DATA PROVIDED:
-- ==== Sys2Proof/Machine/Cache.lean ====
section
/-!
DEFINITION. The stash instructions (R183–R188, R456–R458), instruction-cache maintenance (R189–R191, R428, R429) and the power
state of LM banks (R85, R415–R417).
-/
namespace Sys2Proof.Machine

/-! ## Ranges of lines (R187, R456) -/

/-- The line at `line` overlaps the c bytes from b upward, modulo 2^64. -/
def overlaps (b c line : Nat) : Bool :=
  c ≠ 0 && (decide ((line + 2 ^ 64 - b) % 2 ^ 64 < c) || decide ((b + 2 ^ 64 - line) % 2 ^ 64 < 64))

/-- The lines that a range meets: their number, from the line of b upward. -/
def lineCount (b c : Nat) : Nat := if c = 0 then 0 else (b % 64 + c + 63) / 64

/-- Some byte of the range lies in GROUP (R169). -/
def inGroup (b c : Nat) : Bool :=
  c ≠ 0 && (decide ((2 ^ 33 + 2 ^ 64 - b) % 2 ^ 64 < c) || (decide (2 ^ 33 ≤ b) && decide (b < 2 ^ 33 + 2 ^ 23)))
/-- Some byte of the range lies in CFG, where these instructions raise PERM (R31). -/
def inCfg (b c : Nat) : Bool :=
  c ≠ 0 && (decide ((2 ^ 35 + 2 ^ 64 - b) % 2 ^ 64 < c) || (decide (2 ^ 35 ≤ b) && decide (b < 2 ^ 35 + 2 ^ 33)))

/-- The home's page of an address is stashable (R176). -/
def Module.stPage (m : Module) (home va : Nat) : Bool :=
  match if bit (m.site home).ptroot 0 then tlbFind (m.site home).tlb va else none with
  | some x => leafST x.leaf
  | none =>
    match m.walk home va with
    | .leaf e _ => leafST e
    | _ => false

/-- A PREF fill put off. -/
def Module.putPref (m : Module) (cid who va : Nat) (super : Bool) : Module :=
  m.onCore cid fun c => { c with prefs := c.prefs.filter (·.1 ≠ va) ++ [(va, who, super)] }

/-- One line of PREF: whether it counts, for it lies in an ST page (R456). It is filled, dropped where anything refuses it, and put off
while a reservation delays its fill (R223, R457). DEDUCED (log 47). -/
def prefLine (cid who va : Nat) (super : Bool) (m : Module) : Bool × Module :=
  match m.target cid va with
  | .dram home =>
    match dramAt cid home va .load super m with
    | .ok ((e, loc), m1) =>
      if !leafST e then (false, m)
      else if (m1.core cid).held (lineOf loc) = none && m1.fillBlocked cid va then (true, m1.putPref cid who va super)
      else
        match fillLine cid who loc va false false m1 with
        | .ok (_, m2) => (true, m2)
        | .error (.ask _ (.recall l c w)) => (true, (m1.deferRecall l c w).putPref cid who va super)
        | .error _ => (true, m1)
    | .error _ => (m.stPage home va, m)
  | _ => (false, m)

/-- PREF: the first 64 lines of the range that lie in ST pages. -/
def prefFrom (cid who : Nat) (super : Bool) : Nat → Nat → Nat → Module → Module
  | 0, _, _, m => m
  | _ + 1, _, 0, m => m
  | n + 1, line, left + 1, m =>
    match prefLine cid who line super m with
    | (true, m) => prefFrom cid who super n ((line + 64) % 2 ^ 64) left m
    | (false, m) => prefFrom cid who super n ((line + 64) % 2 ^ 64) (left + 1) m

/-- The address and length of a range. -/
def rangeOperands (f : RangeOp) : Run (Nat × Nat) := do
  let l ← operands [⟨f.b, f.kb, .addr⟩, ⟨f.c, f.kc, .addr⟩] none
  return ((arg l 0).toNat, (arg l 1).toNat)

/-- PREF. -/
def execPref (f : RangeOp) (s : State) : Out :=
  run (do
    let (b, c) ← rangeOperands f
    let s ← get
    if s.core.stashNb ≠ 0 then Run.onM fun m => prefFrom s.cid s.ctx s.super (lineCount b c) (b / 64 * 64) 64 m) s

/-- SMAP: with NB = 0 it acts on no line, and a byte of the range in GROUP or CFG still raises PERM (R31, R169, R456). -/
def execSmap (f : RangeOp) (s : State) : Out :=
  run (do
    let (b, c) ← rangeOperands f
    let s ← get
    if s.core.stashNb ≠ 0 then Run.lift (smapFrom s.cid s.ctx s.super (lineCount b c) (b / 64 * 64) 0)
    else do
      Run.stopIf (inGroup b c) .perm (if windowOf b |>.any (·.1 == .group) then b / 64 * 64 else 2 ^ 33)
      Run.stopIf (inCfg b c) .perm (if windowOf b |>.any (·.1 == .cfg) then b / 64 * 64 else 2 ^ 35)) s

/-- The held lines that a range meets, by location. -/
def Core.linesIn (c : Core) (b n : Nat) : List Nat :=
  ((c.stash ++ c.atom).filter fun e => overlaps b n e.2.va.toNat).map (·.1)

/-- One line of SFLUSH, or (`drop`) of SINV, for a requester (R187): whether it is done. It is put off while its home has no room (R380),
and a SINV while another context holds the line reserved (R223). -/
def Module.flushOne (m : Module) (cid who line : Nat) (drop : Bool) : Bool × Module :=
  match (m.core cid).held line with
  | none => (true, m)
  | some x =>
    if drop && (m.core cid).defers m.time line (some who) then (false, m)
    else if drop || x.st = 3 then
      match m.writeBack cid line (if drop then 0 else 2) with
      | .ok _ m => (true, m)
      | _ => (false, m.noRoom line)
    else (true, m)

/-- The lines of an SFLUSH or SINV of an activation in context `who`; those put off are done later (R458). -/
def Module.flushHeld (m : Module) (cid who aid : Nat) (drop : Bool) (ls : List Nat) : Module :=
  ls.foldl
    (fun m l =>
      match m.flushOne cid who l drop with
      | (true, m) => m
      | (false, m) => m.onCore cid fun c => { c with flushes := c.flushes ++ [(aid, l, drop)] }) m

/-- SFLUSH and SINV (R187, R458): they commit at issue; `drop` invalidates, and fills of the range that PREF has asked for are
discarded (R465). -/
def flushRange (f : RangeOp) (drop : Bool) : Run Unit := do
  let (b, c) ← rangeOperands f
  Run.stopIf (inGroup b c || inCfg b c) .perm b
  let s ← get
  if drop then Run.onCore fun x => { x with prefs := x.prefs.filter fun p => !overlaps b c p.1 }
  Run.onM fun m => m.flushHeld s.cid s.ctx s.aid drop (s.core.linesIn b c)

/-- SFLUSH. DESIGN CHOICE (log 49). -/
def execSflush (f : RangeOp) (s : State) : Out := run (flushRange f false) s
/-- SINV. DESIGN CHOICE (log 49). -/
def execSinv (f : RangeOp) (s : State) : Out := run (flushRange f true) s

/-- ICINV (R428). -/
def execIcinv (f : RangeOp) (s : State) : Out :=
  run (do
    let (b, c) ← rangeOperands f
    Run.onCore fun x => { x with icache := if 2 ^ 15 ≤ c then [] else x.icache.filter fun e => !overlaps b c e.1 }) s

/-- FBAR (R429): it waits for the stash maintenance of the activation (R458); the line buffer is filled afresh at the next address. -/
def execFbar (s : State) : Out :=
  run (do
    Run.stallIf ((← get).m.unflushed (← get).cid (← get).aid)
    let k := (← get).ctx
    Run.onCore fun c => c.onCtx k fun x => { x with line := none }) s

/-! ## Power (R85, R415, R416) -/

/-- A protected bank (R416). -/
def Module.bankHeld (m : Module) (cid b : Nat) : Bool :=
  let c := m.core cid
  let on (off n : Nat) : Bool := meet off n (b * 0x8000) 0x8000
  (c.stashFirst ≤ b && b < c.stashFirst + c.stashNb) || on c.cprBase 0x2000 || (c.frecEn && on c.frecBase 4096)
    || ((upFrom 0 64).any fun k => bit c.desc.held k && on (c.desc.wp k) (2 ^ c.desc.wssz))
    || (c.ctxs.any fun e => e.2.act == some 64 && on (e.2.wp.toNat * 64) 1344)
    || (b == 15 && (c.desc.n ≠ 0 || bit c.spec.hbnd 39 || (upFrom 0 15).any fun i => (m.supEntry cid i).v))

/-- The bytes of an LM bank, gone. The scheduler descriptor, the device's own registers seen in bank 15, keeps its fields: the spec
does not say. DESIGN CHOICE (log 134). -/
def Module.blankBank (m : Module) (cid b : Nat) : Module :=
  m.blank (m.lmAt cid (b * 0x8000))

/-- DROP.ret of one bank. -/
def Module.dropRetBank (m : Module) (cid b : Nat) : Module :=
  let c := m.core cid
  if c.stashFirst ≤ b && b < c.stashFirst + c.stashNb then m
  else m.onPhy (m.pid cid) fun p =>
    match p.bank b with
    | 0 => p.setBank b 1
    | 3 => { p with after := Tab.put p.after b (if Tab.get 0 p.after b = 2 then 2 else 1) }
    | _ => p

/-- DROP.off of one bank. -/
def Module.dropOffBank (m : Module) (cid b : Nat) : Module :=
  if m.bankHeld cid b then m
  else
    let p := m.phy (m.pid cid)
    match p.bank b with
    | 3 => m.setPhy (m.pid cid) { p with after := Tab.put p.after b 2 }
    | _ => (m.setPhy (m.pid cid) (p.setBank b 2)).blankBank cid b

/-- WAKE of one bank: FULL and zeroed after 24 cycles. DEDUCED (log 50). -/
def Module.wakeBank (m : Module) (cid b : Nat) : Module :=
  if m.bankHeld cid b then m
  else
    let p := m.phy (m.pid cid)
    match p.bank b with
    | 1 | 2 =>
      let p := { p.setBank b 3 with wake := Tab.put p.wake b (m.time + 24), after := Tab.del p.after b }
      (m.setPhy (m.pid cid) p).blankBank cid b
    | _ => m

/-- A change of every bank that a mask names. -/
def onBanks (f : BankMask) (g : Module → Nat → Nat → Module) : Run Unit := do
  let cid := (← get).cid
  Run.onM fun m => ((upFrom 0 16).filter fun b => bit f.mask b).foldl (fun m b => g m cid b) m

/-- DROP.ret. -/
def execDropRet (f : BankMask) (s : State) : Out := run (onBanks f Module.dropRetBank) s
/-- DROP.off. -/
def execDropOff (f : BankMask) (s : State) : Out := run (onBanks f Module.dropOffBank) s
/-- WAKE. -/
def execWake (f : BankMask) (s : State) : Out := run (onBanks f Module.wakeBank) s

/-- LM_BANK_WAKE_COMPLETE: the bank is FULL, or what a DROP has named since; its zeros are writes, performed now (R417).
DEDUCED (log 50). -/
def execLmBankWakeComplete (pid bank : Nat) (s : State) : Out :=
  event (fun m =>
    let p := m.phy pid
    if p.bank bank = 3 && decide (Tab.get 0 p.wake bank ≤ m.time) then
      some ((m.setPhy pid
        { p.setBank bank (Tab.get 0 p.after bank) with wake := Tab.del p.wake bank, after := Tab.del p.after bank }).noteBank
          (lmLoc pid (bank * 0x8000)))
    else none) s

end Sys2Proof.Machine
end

--

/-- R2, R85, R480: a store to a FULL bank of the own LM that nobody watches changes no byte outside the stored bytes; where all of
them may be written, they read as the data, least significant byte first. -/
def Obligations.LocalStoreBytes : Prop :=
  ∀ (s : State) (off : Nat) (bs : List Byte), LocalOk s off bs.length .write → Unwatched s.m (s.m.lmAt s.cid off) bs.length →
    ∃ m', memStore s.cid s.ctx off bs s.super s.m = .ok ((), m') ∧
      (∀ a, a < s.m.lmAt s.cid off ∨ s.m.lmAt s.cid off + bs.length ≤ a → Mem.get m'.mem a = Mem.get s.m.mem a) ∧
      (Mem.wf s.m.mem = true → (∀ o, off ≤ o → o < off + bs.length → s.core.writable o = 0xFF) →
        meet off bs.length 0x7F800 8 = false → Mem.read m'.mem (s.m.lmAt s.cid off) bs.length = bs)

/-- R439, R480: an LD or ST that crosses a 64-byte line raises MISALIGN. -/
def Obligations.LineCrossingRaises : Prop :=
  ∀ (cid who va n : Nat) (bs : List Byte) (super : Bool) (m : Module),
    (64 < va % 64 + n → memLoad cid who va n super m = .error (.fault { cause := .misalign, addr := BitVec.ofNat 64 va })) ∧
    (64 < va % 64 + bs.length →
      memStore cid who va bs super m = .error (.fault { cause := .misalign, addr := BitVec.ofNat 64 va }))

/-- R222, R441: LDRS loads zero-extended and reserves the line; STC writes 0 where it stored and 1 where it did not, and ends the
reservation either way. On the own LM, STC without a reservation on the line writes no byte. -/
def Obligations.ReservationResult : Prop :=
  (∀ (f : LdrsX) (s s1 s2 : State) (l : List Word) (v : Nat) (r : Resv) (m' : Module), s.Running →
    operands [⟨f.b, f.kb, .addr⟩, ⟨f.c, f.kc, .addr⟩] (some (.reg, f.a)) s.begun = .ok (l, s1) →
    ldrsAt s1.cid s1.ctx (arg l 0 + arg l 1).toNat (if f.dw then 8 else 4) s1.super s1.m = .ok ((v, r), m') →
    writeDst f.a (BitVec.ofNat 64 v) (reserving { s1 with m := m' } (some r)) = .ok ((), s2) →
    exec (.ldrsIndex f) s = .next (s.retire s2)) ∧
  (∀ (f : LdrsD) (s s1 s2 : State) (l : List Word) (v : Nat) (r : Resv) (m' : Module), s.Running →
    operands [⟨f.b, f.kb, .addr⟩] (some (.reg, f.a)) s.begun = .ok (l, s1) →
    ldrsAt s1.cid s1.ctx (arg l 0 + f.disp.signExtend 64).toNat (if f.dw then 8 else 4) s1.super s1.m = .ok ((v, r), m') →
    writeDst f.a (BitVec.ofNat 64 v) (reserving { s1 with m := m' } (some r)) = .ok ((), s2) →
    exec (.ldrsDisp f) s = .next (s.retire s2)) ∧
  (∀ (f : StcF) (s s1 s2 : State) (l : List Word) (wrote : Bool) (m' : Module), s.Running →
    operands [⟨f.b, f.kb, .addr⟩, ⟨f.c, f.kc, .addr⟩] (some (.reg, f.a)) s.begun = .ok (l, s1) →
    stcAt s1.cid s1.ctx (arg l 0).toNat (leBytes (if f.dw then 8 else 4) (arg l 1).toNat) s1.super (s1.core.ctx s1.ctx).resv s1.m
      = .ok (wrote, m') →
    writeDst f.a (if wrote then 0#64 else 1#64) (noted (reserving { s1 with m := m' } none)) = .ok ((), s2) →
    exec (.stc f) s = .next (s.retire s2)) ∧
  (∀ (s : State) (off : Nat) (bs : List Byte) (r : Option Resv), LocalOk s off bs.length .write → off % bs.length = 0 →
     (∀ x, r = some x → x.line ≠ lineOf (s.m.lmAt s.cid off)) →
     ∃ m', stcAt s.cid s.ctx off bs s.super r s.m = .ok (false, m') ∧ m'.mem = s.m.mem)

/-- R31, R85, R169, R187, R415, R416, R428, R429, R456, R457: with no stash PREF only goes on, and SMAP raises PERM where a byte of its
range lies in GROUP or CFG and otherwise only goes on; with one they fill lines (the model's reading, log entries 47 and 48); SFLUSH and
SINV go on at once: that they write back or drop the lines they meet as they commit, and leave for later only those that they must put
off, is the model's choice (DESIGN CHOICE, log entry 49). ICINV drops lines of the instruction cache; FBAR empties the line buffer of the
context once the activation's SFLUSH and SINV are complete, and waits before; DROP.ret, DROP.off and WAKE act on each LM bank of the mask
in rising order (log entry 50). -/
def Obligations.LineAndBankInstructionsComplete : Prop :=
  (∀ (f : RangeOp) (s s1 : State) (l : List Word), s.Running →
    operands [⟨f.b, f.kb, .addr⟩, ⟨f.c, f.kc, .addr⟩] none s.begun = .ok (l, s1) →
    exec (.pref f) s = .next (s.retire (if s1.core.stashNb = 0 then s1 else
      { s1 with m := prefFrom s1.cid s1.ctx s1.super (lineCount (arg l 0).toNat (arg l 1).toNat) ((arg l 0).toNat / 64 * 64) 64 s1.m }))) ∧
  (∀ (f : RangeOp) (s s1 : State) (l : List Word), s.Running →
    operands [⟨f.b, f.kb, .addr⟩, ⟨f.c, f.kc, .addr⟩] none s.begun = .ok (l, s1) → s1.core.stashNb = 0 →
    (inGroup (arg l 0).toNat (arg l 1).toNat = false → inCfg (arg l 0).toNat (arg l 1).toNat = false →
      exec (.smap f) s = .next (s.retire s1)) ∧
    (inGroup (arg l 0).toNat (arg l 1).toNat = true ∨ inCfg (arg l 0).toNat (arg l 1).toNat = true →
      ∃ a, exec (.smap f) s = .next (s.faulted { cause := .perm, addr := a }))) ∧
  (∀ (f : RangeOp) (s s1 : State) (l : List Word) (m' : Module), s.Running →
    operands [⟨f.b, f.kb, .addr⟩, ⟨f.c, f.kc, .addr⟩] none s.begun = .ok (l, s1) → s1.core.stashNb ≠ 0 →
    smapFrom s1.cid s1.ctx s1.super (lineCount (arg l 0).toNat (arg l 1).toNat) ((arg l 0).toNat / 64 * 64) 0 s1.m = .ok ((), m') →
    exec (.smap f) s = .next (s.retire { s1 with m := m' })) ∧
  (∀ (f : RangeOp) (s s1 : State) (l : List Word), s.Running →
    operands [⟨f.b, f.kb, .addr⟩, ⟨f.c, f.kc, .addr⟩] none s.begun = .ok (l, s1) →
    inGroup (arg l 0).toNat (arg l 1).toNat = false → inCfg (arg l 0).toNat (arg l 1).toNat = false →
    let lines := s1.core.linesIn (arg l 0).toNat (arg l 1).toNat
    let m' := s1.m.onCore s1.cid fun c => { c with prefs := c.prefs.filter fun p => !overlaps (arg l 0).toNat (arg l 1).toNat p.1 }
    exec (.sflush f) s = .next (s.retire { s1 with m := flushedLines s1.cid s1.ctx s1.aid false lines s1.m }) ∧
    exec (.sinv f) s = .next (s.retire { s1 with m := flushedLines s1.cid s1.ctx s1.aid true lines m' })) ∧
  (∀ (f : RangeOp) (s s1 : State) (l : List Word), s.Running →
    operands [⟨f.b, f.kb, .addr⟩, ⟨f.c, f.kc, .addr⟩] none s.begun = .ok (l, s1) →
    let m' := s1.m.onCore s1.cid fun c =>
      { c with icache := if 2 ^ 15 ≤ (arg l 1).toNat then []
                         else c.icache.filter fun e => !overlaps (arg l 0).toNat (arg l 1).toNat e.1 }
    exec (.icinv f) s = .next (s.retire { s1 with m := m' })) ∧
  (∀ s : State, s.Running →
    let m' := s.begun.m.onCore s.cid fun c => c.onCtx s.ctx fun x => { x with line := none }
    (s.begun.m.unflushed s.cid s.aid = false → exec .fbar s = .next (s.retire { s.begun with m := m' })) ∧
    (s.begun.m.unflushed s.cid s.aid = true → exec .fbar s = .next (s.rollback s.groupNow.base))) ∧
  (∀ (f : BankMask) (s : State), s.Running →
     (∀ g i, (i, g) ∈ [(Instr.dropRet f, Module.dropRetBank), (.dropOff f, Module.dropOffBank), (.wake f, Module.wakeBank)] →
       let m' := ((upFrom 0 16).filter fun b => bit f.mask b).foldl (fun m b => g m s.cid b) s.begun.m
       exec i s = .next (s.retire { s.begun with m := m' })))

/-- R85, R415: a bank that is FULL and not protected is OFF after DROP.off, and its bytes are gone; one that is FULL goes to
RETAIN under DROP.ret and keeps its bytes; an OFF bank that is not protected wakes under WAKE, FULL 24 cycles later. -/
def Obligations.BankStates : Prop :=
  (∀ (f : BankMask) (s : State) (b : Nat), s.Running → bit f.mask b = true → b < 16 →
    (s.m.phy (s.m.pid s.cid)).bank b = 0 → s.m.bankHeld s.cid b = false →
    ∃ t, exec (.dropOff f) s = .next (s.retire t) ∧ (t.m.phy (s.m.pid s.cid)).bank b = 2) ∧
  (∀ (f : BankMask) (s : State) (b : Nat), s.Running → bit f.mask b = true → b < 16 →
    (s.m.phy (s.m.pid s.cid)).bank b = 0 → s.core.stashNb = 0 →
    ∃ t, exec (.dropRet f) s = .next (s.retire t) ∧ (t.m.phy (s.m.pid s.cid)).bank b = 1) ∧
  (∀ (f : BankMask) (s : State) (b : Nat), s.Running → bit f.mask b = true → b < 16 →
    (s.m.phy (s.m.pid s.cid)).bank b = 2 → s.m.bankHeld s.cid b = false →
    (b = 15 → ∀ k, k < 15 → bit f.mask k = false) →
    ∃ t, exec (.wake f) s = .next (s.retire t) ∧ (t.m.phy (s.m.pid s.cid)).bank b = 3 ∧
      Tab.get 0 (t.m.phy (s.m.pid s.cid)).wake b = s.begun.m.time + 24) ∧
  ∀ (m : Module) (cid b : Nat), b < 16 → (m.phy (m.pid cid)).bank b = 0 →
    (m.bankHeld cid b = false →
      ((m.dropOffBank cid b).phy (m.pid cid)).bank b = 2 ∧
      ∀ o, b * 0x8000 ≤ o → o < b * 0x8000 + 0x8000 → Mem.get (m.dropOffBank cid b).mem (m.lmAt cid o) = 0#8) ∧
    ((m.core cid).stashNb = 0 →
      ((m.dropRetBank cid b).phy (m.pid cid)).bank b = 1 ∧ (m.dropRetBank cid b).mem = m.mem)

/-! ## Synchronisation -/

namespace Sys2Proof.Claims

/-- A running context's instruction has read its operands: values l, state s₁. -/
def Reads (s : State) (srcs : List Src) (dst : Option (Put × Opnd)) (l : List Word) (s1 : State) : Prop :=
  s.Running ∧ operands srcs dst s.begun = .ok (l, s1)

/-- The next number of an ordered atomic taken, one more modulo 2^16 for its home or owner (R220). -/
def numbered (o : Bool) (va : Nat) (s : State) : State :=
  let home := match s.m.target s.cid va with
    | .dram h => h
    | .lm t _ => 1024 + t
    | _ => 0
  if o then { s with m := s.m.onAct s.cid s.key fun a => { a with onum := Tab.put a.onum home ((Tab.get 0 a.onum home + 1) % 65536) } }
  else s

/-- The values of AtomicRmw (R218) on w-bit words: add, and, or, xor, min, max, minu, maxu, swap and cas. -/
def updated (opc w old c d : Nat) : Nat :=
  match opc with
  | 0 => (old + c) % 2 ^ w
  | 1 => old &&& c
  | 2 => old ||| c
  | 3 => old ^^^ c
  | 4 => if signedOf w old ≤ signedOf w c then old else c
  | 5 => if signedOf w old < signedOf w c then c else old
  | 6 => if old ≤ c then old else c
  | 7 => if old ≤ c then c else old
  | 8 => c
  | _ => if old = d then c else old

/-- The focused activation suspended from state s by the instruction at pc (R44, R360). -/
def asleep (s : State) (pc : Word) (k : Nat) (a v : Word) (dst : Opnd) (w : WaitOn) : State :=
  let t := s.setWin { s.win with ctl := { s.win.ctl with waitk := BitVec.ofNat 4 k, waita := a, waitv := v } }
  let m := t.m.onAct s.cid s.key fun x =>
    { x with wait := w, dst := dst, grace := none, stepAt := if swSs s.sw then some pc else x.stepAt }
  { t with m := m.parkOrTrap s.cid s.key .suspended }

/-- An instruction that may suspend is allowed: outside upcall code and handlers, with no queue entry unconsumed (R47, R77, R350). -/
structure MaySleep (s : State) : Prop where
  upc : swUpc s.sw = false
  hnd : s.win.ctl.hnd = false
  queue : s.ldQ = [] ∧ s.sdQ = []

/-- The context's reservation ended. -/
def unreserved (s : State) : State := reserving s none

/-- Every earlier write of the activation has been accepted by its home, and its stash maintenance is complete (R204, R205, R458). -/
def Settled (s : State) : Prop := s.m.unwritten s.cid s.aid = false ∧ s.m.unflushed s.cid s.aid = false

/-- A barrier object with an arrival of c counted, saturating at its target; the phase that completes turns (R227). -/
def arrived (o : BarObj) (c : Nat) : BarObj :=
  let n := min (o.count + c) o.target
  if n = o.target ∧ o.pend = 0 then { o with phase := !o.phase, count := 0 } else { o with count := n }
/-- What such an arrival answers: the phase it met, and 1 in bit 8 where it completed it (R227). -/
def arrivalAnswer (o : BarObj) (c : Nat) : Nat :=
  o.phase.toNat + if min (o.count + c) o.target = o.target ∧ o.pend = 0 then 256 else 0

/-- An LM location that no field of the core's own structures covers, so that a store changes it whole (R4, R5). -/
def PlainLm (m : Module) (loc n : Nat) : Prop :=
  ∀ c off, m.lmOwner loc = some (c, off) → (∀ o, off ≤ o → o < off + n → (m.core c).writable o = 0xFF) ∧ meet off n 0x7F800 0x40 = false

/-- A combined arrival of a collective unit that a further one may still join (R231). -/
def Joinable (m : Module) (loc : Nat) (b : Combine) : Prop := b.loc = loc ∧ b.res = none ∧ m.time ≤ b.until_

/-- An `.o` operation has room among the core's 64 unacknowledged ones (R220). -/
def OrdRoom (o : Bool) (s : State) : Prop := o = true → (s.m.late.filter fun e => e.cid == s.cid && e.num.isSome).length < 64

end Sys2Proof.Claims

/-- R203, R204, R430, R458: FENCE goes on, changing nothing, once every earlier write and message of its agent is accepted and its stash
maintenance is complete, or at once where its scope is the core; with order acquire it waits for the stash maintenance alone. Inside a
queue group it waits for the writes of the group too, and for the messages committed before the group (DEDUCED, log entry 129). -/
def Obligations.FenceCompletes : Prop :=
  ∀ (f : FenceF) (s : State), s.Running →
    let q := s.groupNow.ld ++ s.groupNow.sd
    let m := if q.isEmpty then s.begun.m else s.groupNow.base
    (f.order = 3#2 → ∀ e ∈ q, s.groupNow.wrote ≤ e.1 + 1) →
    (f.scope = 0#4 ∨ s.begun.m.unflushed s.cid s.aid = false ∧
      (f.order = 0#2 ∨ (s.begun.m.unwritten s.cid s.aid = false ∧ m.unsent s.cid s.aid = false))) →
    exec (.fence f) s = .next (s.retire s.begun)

PROBLEM TO WORK ON:
Where the listing above reaches the line that contains "s.cid)).bank b = 1) ∧", start retyping, and finish with the line that contains "Tab.get 0 (t.m.phy"; reproduce those lines exactly and no others.

OUTPUT OF THE TASK:
    ∃ t, exec (.dropRet f) s = .next (s.retire t) ∧ (t.m.phy (s.m.pid s.cid)).bank b = 1) ∧
  (∀ (f : BankMask) (s : State) (b : Nat), s.Running → bit f.mask b = true → b < 16 →
    (s.m.phy (s.m.pid s.cid)).bank b = 2 → s.m.bankHeld s.cid b = false →
    (b = 15 → ∀ k, k < 15 → bit f.mask k = false) →
    ∃ t, exec (.wake f) s = .next (s.retire t) ∧ (t.m.phy (s.m.pid s.cid)).bank b = 3 ∧
      Tab.get 0 (t.m.phy (s.m.pid s.cid)).wake b = s.begun.m.time + 24) ∧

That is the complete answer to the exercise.